Pure ideology, and trivially factually wrong.

\- Nationalization means the government owns the business, not that it runs
it. Only difference is who collects the profits, Bezos or everyday people.

\- Norway and the other Scandy countries have high levels of public ownership
and huge public sectors. Their economies run great.

"Some of these SOEs are businesses often run by states: a postal service, a
public broadcasting channel, an Alcohol retail monopoly. But others are just
normal businesses typically associated with the private sector.

In Finland, where I know the situation the best, there are 64 state-owned
enterprises, including one called Solidium that operates as a holding company
for the government’s minority stake in 13 of the companies.
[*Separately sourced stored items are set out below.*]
/-- R316, R317, R322, R324: MACQ takes macros, MREL gives them back once everything issued is performed, MREL.RES and
MREL.ABN act on the parked operation, LNSCFG pops a loop nest, and MRD and MRD.FLG reserve an entry of a load queue. R318
to R323, R325: the commands of the matrix unit issue their operation when their checks pass. -/
def Obligations.MatrixCommandsComplete : Prop :=
  (∀ x q k : Nat,
     ARuns (.macq x k)
       (fun s a _ => CanUse s a ∧ Readable a [x] ∧ a.lo x < 256 ∧ (s.cluster s.curClu).claimBad (matrixId k) a.info.region
         (s.region a.info.region).eff.cims.toNat (maskList (a.lo x)) = none)
       (fun s a _ =>
         let u := s.setCluster s.curClu ((s.cluster s.curClu).take (matrixId k) a.info.region (maskList (a.lo x)))
         let c := u.matrix s.curClu (matrixId k)
         u.setMatrix s.curClu (matrixId k) { c with owned := c.owned ++
           ((maskList (a.lo x)).filter (fun n => !(c.owned.any (fun o => o.1 == n)))).map (fun n => (n, a.info.region)) }) ∧
     ARuns (.mrel x k)
       (fun s a _ => CanUse s a ∧ Readable a [x] ∧ a.lo x < 256 ∧
         (s.timeline s.curClu (matrixId k)).counter = (s.timeline s.curClu (matrixId k)).issued)
       (fun s a _ => s.releaseMacros s.curClu (matrixId k) (maskList (a.lo x))) ∧
     ARuns (.mrelRes x k) (fun s a _ => CanUse s a ∧ Readable a [x] ∧ ParkedWith s s.curClu (matrixId k) (a.lo x))
       (fun s _ _ => s.resumeRun s.curClu (matrixId k)) ∧
     ARuns (.mrelAbn x k) (fun s a _ => CanUse s a ∧ Readable a [x] ∧ ParkedWith s s.curClu (matrixId k) (a.lo x))
       (fun s _ _ => s.performEng s.curClu (matrixId k)) ∧
     (∀ (r : Nest) (b : Activation), ARuns (.lnscfg k)
       (fun s a _ => CanUse s a ∧ popRecord a = some (r, b) ∧ nestBad r = none)
       (fun s _ _ =>
         let u := s.setCur b
         u.setMatrix s.curClu (matrixId k) { u.matrix s.curClu (matrixId k) with nest := r })) ∧
     ∀ p ∈ ([(.mrd q x k, false), (.mrdFlg q x k, true)] : List (Instr × Bool)), ARuns p.1
       (fun s a _ => CanUse s a ∧ a.ldqFree q = true ∧ Readable a [x] ∧ a.lo x < 2 ^ 17 ∧
         (p.2 = true ∨ fld (a.lo x) 8 9 + 4 ≤ 512))
       (fun s a e =>
         let c := s.newAcc e (.mrd q s.curClu (matrixId k) (s.timeline s.curClu (matrixId k)).issued.toNat
           (fld (a.lo x) 0 8) (fld (a.lo x) 8 9) p.2) 0 0 false false false
         let t := s.takeId.setCur (a.setLdq q (a.ldq q ++ [{ wait := s.nextId }]))
         { t with accs := t.accs ++ [c] })) ∧
  (∀ d x y m k : Nat,
     let id := matrixId k
     ARuns (.mldb d x y m k)
       (fun s a _ => CanIssue s a id (m == 1) ∧ Readable a [x, y, y + 1] ∧
         mldbChecks (s.cluster s.curClu) id (a.reg x) x (a.lo y) (a.lo (y + 1)) = none)
       (fun s a e => issuedMatrix s a e id d (m == 1) (.mldb (a.reg x) (a.lo y) (a.lo (y + 1)))
         (mldbPins (a.reg x) (a.lo y) (a.lo (y + 1)))) ∧
     ARuns (.mspec d x y m k)
       (fun s a _ => CanIssue s a id (m == 1) ∧ Readable a [x, y, y + 1] ∧
         mspecChecks (s.cluster s.curClu) id (a.reg x) x (a.lo y) (a.lo (y + 1)) = none)
       (fun s a e => issuedMatrix s a e id d (m == 1) (.mspec (a.reg x) (a.lo y) (a.lo (y + 1)))
         (mspecPins (a.reg x) (a.lo y) (a.lo (y + 1)))) ∧
     ARuns (.mzero d x m k)
       (fun s a _ => CanIssue s a id (m == 1) ∧ Readable a [x] ∧ mzeroChecks (a.lo x) = none)
       (fun s a e => issuedMatrix s a e id d (m == 1) (.mzero (fld (a.lo x) 0 8) (fld (a.lo x) 8 8 + 1)) (fun _ => [])) ∧
     ARuns (.mma d x y m k)
       (fun s a _ => CanIssue s a id (m == 1) ∧ Readable a [x, y, y + 1, y + 2] ∧
         mmaChecks (s.cluster s.curClu) (s.eng s.curClu id) id false oneNest (a.reg x) x (a.lo y) (a.lo (y + 1))
           (a.lo (y + 2)) = none)
       (fun s a e => issuedMatrix s a e id d (m == 1) (.mmas (a.reg x) (a.lo y) (a.lo (y + 1)) (a.lo (y + 2)) oneNest)
         (fun _ => [])) ∧
     ARuns (.mmas d x y m k)
       (fun s a _ => CanIssue s a id (m == 1) ∧ Readable a [x, y, y + 1, y + 2] ∧
         mmaChecks (s.cluster s.curClu) (s.eng s.curClu id) id true (s.matrix s.curClu id).nest (a.reg x) x (a.lo y)
           (a.lo (y + 1)) (a.lo (y + 2)) = none)
       (fun s a e => issuedMatrix s a e id d (m == 1)
         (.mmas (a.reg x) (a.lo y) (a.lo (y + 1)) (a.lo (y + 2)) (s.matrix s.curClu id).nest) (fun _ => [])) ∧
     ARuns (.mcopy d x y m k)
       (fun s a _ => CanIssue s a id (m == 1) ∧ Readable a [x, y, y + 1] ∧
         mcopyChecks (a.reg x) x (a.lo y) (a.lo (y + 1)) = none)
       (fun s a e => issuedMatrix s a e id d (m == 1) (.mcopy (a.reg x) (a.lo y) (a.lo (y + 1)))
         (mcopyPins (a.reg x) (a.lo y) (a.lo (y + 1)))))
The Finnish state-owned enterprises include an airliner called Finnair; a wine
and spirits maker called Altia; a marketing communications company called
Nordic Morning; a large construction and engineering company called VR; and an
$8.8 billion oil company called Neste.

In Norway, the state manages direct ownership of 70 companies. The businesses
include the real estate company Entra; the country’s largest financial
services group DNB; the 30,000-employee mobile telecommunications company
Telenor; and the famous state-owned oil company Statoil."

Read more here: [https://www.peoplespolicyproject.org/2018/03/14/the-state-
ow...](https://www.peoplespolicyproject.org/2018/03/14/the-state-owns-76-of-
norways-non-home-wealth/)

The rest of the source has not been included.